There were a few other times you topped me, each of those times accompanied by your plea, "Remember me!" Each one was after something traumatic happened to you. After you'd recovered from the beating, and after particularly tough cases – especially the one when you found the body of the starved kid in the Rubber Maid container.

And each time, I've responded to your insecurity the only way I know how. "I could _never_ forget you, G!"


	3. Chapter 3: This Time, It was My Fault

Chapter 3

"Remember me!"

There has only ever been one time I've been the direct cause of you saying those two words to me.

It was a few months after I'd been rescued from the box. (You've always refused to call it a coffin, and won't let me, either.)

You were supposed to be working late, a favor for Grissom, I think.

I'd actually gotten off on time, and I had a stop to make before going home. My stop took me a good two hours, and I'd left my phone in the truck. You were supposed to be busy, not home sick.

I didn't check my phone when I climbed in the truck, my purchase safely tucked into my pocket, and I must have left it on silent at some point.

God, I didn't mean to freak you out like that!

You threw the door open nearly the instant you heard my key in the lock.

The look on your face nearly killed me. "Greg?" I asked in confusion and worry.

"I came home sick, and you weren't here. I called... kept getting your voice mail... so worried... Thought something... had happened... Thought you'd finally left," the last was said so quietly, I had to strain to hear you.

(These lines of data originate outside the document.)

-- ==== Sys2Proof/Decode.lean ====
section
/-! DEFINITION. Decode.lean: the opcode map (R59 to R77, R197). Each slot word is taken apart once into a constructor;
the word of an instruction is put together again from the same tables, and a word is legal when its opcode is
assigned, its fields hold allowed codes and nothing stands in a field its row does not use, that is, when it is the
very word of the instruction it names (R69). -/
namespace Sys2Proof

/-- `n` bits of a word from bit `lo` up. -/
def fld (w : BitVec 64) (lo n : Nat) : BitVec n := w.extractLsb' lo n
def bit (w : BitVec 64) (i : Nat) : Bool := w.getLsbD i
/-- A field placed at bit `lo`. -/
def put {n : Nat} (lo : Nat) (x : BitVec n) : BitVec 64 := x.setWidth 64 <<< lo
def put1 (lo : Nat) (b : Bool) : BitVec 64 := put lo (BitVec.ofBool b)

/-- The predicate of the A, V, L, M and X slots (R61). -/
def predOf (w : BitVec 64) : Pred := ⟨bit w 55, fld w 52 3⟩
/-- The predicate of the C slot (R61). -/
def predC (w : BitVec 64) : Pred := ⟨bit w 25, fld w 22 3⟩
/-- SPACE (R65); code 0b11 names no space, and such a word is not the word of what is read here. -/
def spaceOf (c : BitVec 2) : Space := if c == 0 then .virt else if c == 1 then .sp else .win
def memOf (w : BitVec 64) : Mem := ⟨fld w 40 6, fld w 20 20, fld w 16 4, fld w 6 4, spaceOf (fld w 4 2)⟩
def mem2Of (w : BitVec 64) : Mem2 := ⟨fld w 40 6, fld w 16 4, fld w 6 4, spaceOf (fld w 4 2)⟩
def tmemOf (w : BitVec 64) : TMem := ⟨fld w 41 6, fld w 21 20, fld w 17 4, fld w 13 4⟩
/-- Table 3.10: destination s [45:40], capability [27:24], DSPACE [1:0]. -/
def dstOf (w : BitVec 64) : XOpd := ⟨fld w 40 6, fld w 24 4, spaceOf (fld w 0 2)⟩
/-- Table 3.10: source s [39:34], capability [23:20], SSPACE [3:2]. -/
def srcOf (w : BitVec 64) : XOpd := ⟨fld w 34 6, fld w 20 4, spaceOf (fld w 2 2)⟩
/-- Operand b by the form selector (Table 3.7). -/
def opB (w : BitVec 64) : VSrc :=
  if fld w 10 2 == 1 then .imm (fld w 24 16) else if fld w 10 2 == 2 then .s (fld w 34 6) else .v (fld w 34 6)
/-- T by the form selector (Table 3.7). -/
def tyB (w : BitVec 64) : Ty := if fld w 10 2 == 1 then fld w 17 4 else fld w 24 4
def kSrcOf (w : BitVec 64) : KSrc := if fld w 10 2 == 2 then .s (fld w 34 6) else .k (fld w 40 3)
/-- `pset` (Table 8.11). -/
def psetOf (w : BitVec 64) : PsetSrc :=
  if bit w 31 then .param (fld w 0 3) (fld w 3 6) (fld w 9 6) else .imm (fld w 0 31)

/-- Tables 3.5 and 3.13. -/
def readC (w : BitVec 64) : Option Instr :=
  let q := predC w
  match (fld w 26 6).toNat with
  | 0x00 => some (.cNop q)
  | 0x01 => some (.cBr q (fld w 0 22))
  | 0x02 => some (.cCall q (fld w 0 22))
  | 0x03 => some (.cRet q)
  | 0x04 => some (.cBrs q (fld w 16 6))
  | 0x05 => some (.cCalls q (fld w 16 6))
  | 0x06 => some (.cLoop q (fld w 16 6) (fld w 0 16))
  | 0x07 => some (.cLoopi q (fld w 12 10) (fld w 0 12))
  | 0x08 => some (.cLbreak q)
  | 0x09 => some (.cLnext q)
  | 0x0A => some (.cYield q)
  | 0x0B => some (.cTrap q (fld w 0 16))
  | 0x0C => some (.cExit q)
  | 0x0D => some (.cBreak q)
  | _ => none

/-- Tables 3.6 and 3.14a. -/
def readA (w : BitVec 64) : Option Instr :=
  let q := predOf w
  match (fld w 56 8).toNat with
  | 0x00 => some (.aAdd q (fld w 46 6) (fld w 40 6) (fld w 34 6))
  | 0x01 => some (.aSub q (fld w 46 6) (fld w 40 6) (fld w 34 6))
  | 0x02 => some (.aMul q (fld w 46 6) (fld w 40 6) (fld w 34 6))
  | 0x03 => some (.aMulh q (fld w 46 6) (fld w 40 6) (fld w 34 6))
  | 0x04 => some (.aMulhn q (fld w 46 6) (fld w 40 6) (fld w 34 6))
  | 0x05 => some (.aDiv q (fld w 46 6) (fld w 40 6) (fld w 34 6))
  | 0x06 => some (.aDivn q (fld w 46 6) (fld w 40 6) (fld w 34 6))
  | 0x07 => some (.aRem q (fld w 46 6) (fld w 40 6) (fld w 34 6))
  | 0x08 => some (.aRemn q (fld w 46 6) (fld w 40 6) (fld w 34 6))
  | 0x09 => some (.aAnd q (fld w 46 6) (fld w 40 6) (fld w 34 6))
  | 0x0A => some (.aOr q (fld w 46 6) (fld w 40 6) (fld w 34 6))
  | 0x0B => some (.aXor q (fld w 46 6) (fld w 40 6) (fld w 34 6))
  | 0x0C => some (.aAndn q (fld w 46 6) (fld w 40 6) (fld w 34 6))
  | 0x0D => some (.aShl q (fld w 46 6) (fld w 40 6) (fld w 34 6))
  | 0x0E => some (.aShr q (fld w 46 6) (fld w 40 6) (fld w 34 6))
  | 0x0F => some (.aSar q (fld w 46 6) (fld w 40 6) (fld w 34 6))
  | 0x10 => some (.aRotl q (fld w 46 6) (fld w 40 6) (fld w 34 6))
  | 0x11 => some (.aMin q (fld w 46 6) (fld w 40 6) (fld w 34 6))
  | 0x12 => some (.aMax q (fld w 46 6) (fld w 40 6) (fld w 34 6))
  | 0x13 => some (.aMinn q (fld w 46 6) (fld w 40 6) (fld w 34 6))
  | 0x14 => some (.aMaxn q (fld w 46 6) (fld w 40 6) (fld w 34 6))
  | 0x15 => some (.aSel q (fld w 46 6) (fld w 40 6) (fld w 34 6) (fld w 28 6))
  | 0x16 => some (.aPopc q (fld w 46 6) (fld w 40 6))
  | 0x17 => some (.aClz q (fld w 46 6) (fld w 40 6))
  | 0x18 => some (.aCtz q (fld w 46 6) (fld w 40 6))
  | 0x19 => some (.aBext q (fld w 46 6) (fld w 40 6) (fld w 34 6))
  | 0x1A => some (.aBins q (fld w 46 6) (fld w 40 6) (fld w 34 6) (fld w 28 6))
  | 0x1B => some (.aLea q (fld w 46 6) (fld w 40 6) (fld w 34 6) (fld w 24 4))
  | 0x1C => some (.aMadd q (fld w 46 6) (fld w 40 6) (fld w 34 6) (fld w 28 6))
  | 0x20 => some (.aAddi q (fld w 46 6) (fld w 40 6) (fld w 8 32))
  | 0x21 => some (.aAndi q (fld w 46 6) (fld w 40 6) (fld w 8 32))
  | 0x22 => some (.aOri q (fld w 46 6) (fld w 40 6) (fld w 8 32))
  | 0x23 => some (.aXori q (fld w 46 6) (fld w 40 6) (fld w 8 32))
  | 0x24 => some (.aShli q (fld w 46 6) (fld w 40 6) (fld w 8 6))
  | 0x25 => some (.aShri q (fld w 46 6) (fld w 40 6) (fld w 8 6))
  | 0x26 => some (.aSari q (fld w 46 6) (fld w 40 6) (fld w 8 6))
  | 0x27 => some (.aMovi q (fld w 46 6) (fld w 8 32))
  | 0x28 => some (.aMovhi q (fld w 46 6) (fld w 40 6) (fld w 8 32))
  | 0x29 => some (.aMuli q (fld w 46 6) (fld w 40 6) (fld w 8 32))
  | 0x30 => some (.aCmp q (fld w 49 3) (fld w 43 6) (fld w 37 6) (fld w 27 3))
  | 0x31 => some (.aCmpi q (fld w 49 3) (fld w 43 6) (fld w 11 32) (fld w 7 3))
  | 0x32 => some (.aPand q (fld w 49 3) (fld w 43 3) (fld w 37 3))
  | 0x33 => some (.aPor q (fld w 49 3) (fld w 43 3) (fld w 37 3))
  | 0x34 => some (.aPxor q (fld w 49 3) (fld w 43 3) (fld w 37 3))
  | 0x35 => some (.aPnot q (fld w 49 3) (fld w 43 3))
  | 0x36 => some (.aPbit q (fld w 49 3) (fld w 43 6) (fld w 37 6))
  | 0x40 => some (.aFadd q (fld w 46 6) (fld w 40 6) (fld w 34 6) (bit w 27) (fld w 24 2))
  | 0x41 => some (.aFsub q (fld w 46 6) (fld w 40 6) (fld w 34 6) (bit w 27) (fld w 24 2))
  | 0x42 => some (.aFmul q (fld w 46 6) (fld w 40 6) (fld w 34 6) (bit w 27) (fld w 24 2))
  | 0x43 => some (.aFma q (fld w 46 6) (fld w 40 6) (fld w 34 6) (fld w 28 6) (bit w 27) (fld w 24 2))
  | 0x44 => some (.aFdiv q (fld w 46 6) (fld w 40 6) (fld w 34 6) (bit w 27) (fld w 24 2))
  | 0x45 => some (.aFsqrt q (fld w 46 6) (fld w 40 6) (bit w 27) (fld w 24 2))
  | 0x46 => some (.aFmin q (fld w 46 6) (fld w 40 6) (fld w 34 6) (bit w 27))
  | 0x47 => some (.aFmax q (fld w 46 6) (fld w 40 6) (fld w 34 6) (bit w 27))
  | 0x48 => some (.aFcmp q (fld w 49 3) (fld w 43 6) (fld w 37 6) (bit w 30) (fld w 27 3))
  | 0x49 => some (.aFcvt q (fld w 46 6) (fld w 40 6) (fld w 34 4) (fld w 28 4) (bit w 26) (fld w 24 2))
  | 0x4A => some (.aFclass q (fld w 46 6) (fld w 40 6) (bit w 27))
  | 0x50 => some (.aSysrd q (fld w 46 6) (fld w 8 12))
  | 0x51 => some (.aSyswr q (fld w 40 6) (fld w 8 12))
  | 0x52 => some (.aMpset q (fld w 46 3) (fld w 40 6))
  | 0x53 => some (.aMpget q (fld w 46 6) (fld w 40 3))
  | 0x54 => some (.aLidx q (fld w 46 6) (fld w 8 3))
  | _ => none

/-- Tables 3.7, 3.14 and 7.1. -/
def readV (w : BitVec 64) : Option Instr :=
  let q := predOf w
  match (fld w 56 8).toNat with
  | 0x00 => some (.vAdd q (fld w 46 6) (fld w 40 6) (opB w) (tyB w) (fld w 21 3))
  | 0x01 => some (.vSub q (fld w 46 6) (fld w 40 6) (opB w) (tyB w) (fld w 21 3))
  | 0x02 => some (.vMul q (fld w 46 6) (fld w 40 6) (opB w) (tyB w) (fld w 21 3))
  | 0x03 => some (.vMulh q (fld w 46 6) (fld w 40 6) (opB w) (tyB w) (fld w 21 3))
  | 0x04 => some (.vMad q (fld w 46 6) (fld w 40 6) (opB w) (fld w 28 6) (tyB w) (fld w 21 3))
  | 0x05 => some (.vAbs q (fld w 46 6) (fld w 40 6) (fld w 24 4) (fld w 21 3))
  | 0x06 => some (.vNeg q (fld w 46 6) (fld w 40 6) (fld w 24 4) (fld w 21 3))
  | 0x07 => some (.vMin q (fld w 46 6) (fld w 40 6) (opB w) (tyB w) (fld w 21 3))
  | 0x08 => some (.vMax q (fld w 46 6) (fld w 40 6) (opB w) (tyB w) (fld w 21 3))
  | 0x09 => some (.vAnd q (fld w 46 6) (fld w 40 6) (opB w) (tyB w) (fld w 21 3))
  | 0x0A => some (.vOr q (fld w 46 6) (fld w 40 6) (opB w) (tyB w) (fld w 21 3))
  | 0x0B => some (.vXor q (fld w 46 6) (fld w 40 6) (opB w) (tyB w) (fld w 21 3))
  | 0x0C => some (.vAndn q (fld w 46 6) (fld w 40 6) (opB w) (tyB w) (fld w 21 3))
  | 0x0D => some (.vShl q (fld w 46 6) (fld w 40 6) (opB w) (tyB w) (fld w 21 3))
  | 0x0E => some (.vShr q (fld w 46 6) (fld w 40 6) (opB w) (tyB w) (fld w 21 3))
  | 0x0F => some (.vSar q (fld w 46 6) (fld w 40 6) (opB w) (tyB w) (fld w 21 3))
  | 0x10 => some (.vCmp q (fld w 46 3) (fld w 40 6) (opB w) (tyB w) (fld w 21 3) (bit w 15) (fld w 12 3))
  | 0x11 => some (.vSel q (fld w 46 6) (fld w 40 6) (fld w 34 6) (fld w 28 3) (fld w 24 4) (fld w 21 3))
  | 0x12 => some (.vMov q (fld w 46 6) (fld w 40 6) (fld w 21 3))
  | 0x13 => some (.vBcast q (fld w 46 6) (opB w) (tyB w) (fld w 21 3))
  | 0x14 => some (.vPopc q (fld w 46 6) (fld w 40 6) (fld w 24 4) (fld w 21 3))
  | 0x15 => some (.vClz q (fld w 46 6) (fld w 40 6) (fld w 24 4) (fld w 21 3))
  | 0x16 => some (.vAddsat q (fld w 46 6) (fld w 40 6) (opB w) (tyB w) (fld w 21 3))
  | 0x17 => some (.vSubsat q (fld w 46 6) (fld w 40 6) (opB w) (tyB w) (fld w 21 3))
  | 0x18 => some (.vLane q (fld w 46 6) (fld w 24 4) (fld w 21 3))
  | 0x20 => some (.vFadd q (fld w 46 6) (fld w 40 6) (opB w) (tyB w) (fld w 21 3) (fld w 19 2))
  | 0x21 => some (.vFsub q (fld w 46 6) (fld w 40 6) (opB w) (tyB w) (fld w 21 3) (fld w 19 2))
  | 0x22 => some (.vFmul q (fld w 46 6) (fld w 40 6) (opB w) (tyB w) (fld w 21 3) (fld w 19 2))
  | 0x23 => some (.vFma q (fld w 46 6) (fld w 40 6) (opB w) (fld w 28 6) (tyB w) (fld w 21 3) (fld w 19 2))
  | 0x24 => some (.vFms q (fld w 46 6) (fld w 40 6) (opB w) (fld w 28 6) (tyB w) (fld w 21 3) (fld w 19 2))
  | 0x25 => some (.vFmin q (fld w 46 6) (fld w 40 6) (opB w) (tyB w) (fld w 21 3))
  | 0x26 => some (.vFmax q (fld w 46 6) (fld w 40 6) (opB w) (tyB w) (fld w 21 3))
  | 0x27 => some (.vFrcp q (fld w 46 6) (fld w 40 6) (fld w 24 4) (fld w 21 3))
  | 0x28 => some (.vFrsq q (fld w 46 6) (fld w 40 6) (fld w 24 4) (fld w 21 3))
  | 0x29 => some (.vFexp2 q (fld w 46 6) (fld w 40 6) (fld w 24 4) (fld w 21 3))
  | 0x2A => some (.vFlog2 q (fld w 46 6) (fld w 40 6) (fld w 24 4) (fld w 21 3))
  | 0x2B => some (.vFcmp q (fld w 46 3) (fld w 40 6) (opB w) (tyB w) (fld w 21 3) (bit w 15) (fld w 12 3))
  | 0x2C => some (.vFclass q (fld w 46 6) (fld w 40 6) (fld w 24 4) (fld w 21 3))
  | 0x2D => some (.vFabs q (fld w 46 6) (fld w 40 6) (fld w 24 4) (fld w 21 3))
  | 0x2E => some (.vFneg q (fld w 46 6) (fld w 40 6) (fld w 24 4) (fld w 21 3))
  | 0x40 => some (.vCvt q (fld w 46 6) (fld w 40 6) (fld w 24 4) (fld w 12 4) (fld w 21 3) (fld w 19 2) (bit w 18))
  | 0x41 => some (.vQuant q (fld w 46 6) (fld w 40 6) (fld w 34 6) (fld w 24 4) (fld w 21 3) (fld w 19 2) (bit w 18))
  | 0x42 => some (.vDequant q (fld w 46 6) (fld w 40 6) (fld w 34 6) (fld w 24 4) (fld w 21 3))
  | 0x43 => some (.vPack q (fld w 46 6) (fld w 40 6) (fld w 34 6) (fld w 24 4) (fld w 21 3))
  | 0x44 => some (.vUnpack q (fld w 46 6) (fld w 40 6) (fld w 34 6) (fld w 24 4) (fld w 21 3))
  | 0x50 => some (.vRed q (fld w 46 6) (fld w 40 6) (fld w 24 4) (fld w 21 3) (fld w 12 3))
  | 0x51 => some (.vScan q (fld w 46 6) (fld w 40 6) (fld w 24 4) (fld w 21 3) (fld w 12 3))
  | 0x52 => some (.vFred q (fld w 46 6) (fld w 40 6) (fld w 24 4) (fld w 21 3) (fld w 19 2) (fld w 12 3))
  | 0x53 => some (.vFscan q (fld w 46 6) (fld w 40 6) (fld w 24 4) (fld w 21 3) (fld w 19 2) (fld w 12 3))
  | 0x58 => some (.vPerm q (fld w 46 6) (fld w 40 6) (fld w 34 6) (fld w 24 4) (fld w 21 3))
  | 0x59 => some (.vSlide q (fld w 46 6) (fld w 40 6) (opB w) (tyB w) (fld w 21 3))
  | 0x5A => some (.vRot q (fld w 46 6) (fld w 40 6) (opB w) (tyB w) (fld w 21 3))
  | 0x5B => some (.vCompress q (fld w 46 6) (fld w 40 6) (fld w 24 4) (fld w 21 3))
  | 0x5C => some (.vExpand q (fld w 46 6) (fld w 40 6) (fld w 24 4) (fld w 21 3))
  | 0x5D => some (.vZip q (fld w 46 6) (fld w 40 6) (fld w 34 6) (fld w 24 4) (fld w 21 3) (bit w 12))
  | 0x5E => some (.vUnzip q (fld w 46 6) (fld w 40 6) (fld w 34 6) (fld w 24 4) (fld w 21 3) (bit w 12))
  | 0x5F => some (.vExtr q (fld w 46 6) (fld w 40 6) (fld w 34 6) (fld w 24 4))
  | 0x60 => some (.vIns q (fld w 46 6) (fld w 40 6) (fld w 34 6) (fld w 24 4))
  | 0x68 => some (.vMpush q (fld w 40 3))
  | 0x69 => some (.vMinv q)
  | 0x6A => some (.vMpop q)
  | 0x6B => some (.vKmov q (fld w 46 3) (kSrcOf w))
  | 0x6C => some (.vKop q (fld w 46 3) (fld w 40 3) (fld w 34 3) (fld w 12 3))
  | 0x6D => some (.vKpopc q (fld w 46 6) (fld w 40 3))
  | 0x6E => some (.vSkip q (fld w 24 16))
  | 0x70 => some (if fld w 12 2 == 0 then .vHashCrc q (fld w 46 6) (fld w 40 6) (fld w 34 6) (fld w 24 4) (fld w 21 3) else .vHashMix q (fld w 46 6) (fld w 40 6) (fld w 34 6) (fld w 24 4) (fld w 21 3))
  | 0x71 => some (.vHashs q (fld w 46 6) (fld w 40 6) (fld w 34 6) (fld w 28 6) (fld w 21 3))
  | 0x72 => some (if !bit w 12 then .vPart q (fld w 46 6) (fld w 40 6) (fld w 34 6) (fld w 21 3) else .vPartCnt q (fld w 46 6) (fld w 40 6) (fld w 34 6) (fld w 28 3) (fld w 21 3))
  | 0x73 => some (.vScmp q (fld w 46 6) (fld w 40 6) (opB w) (fld w 28 6) (fld w 21 3))
  | 0x74 => some (.vSfind q (fld w 46 6) (fld w 40 6) (opB w) (fld w 28 6) (fld w 21 3))
  | 0x75 => some (.vSmatch q (fld w 46 3) (fld w 40 6) (opB w) (fld w 28 6) (fld w 21 3))
  | 0x78 => some (.vAccrd q (fld w 46 6) (fld w 40 6) (fld w 34 6) (fld w 21 3))
  | 0x79 => some (.vAccwr q (fld w 46 6) (fld w 40 6) (fld w 34 6) (fld w 21 3))
  | _ => none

I think that if you'd been anyone else, I wouldn't be able to put up with your insecurity. But, you're Greg, crazy haired, ex-lab rat turned CSI, and the man I love!

Tears are flowing down your cheeks, so I pull you into a crushing hug.

"I'm so sorry! I didn't mean to worry you." Now, I'm pulling a small box from my pocket, dropping to one knee in the still open doorway. Stammering, I say, "Th-this isn't exactly how I imagined asking you this, but... Greg Sanders, will you marry me?"

Opening the box, I reveal matching gold bands. They each have several words engraved on them.

Your mouth falls open, and you look from me, to the rings. Then you're throwing your arms around me, screaming, "Yes! Oh, yes!"

Thumping down on my butt on the floor under your weight, I smile and pull you fully onto my lap.

Selecting the correct ring, I slide it onto your ring finger.

While I slide mine into place, you inspect yours. Your right index finger plays over the inscription as you read it.

You look at me questioningly, so I hold out my hand for you to read the inscription on my ring.

"Remember me!" you read aloud from my ring, eliciting my response from your own ring and my heart, "I could _never_ forget you, G!"

Placing my hand to the back of your neck, I pull your lips to mine.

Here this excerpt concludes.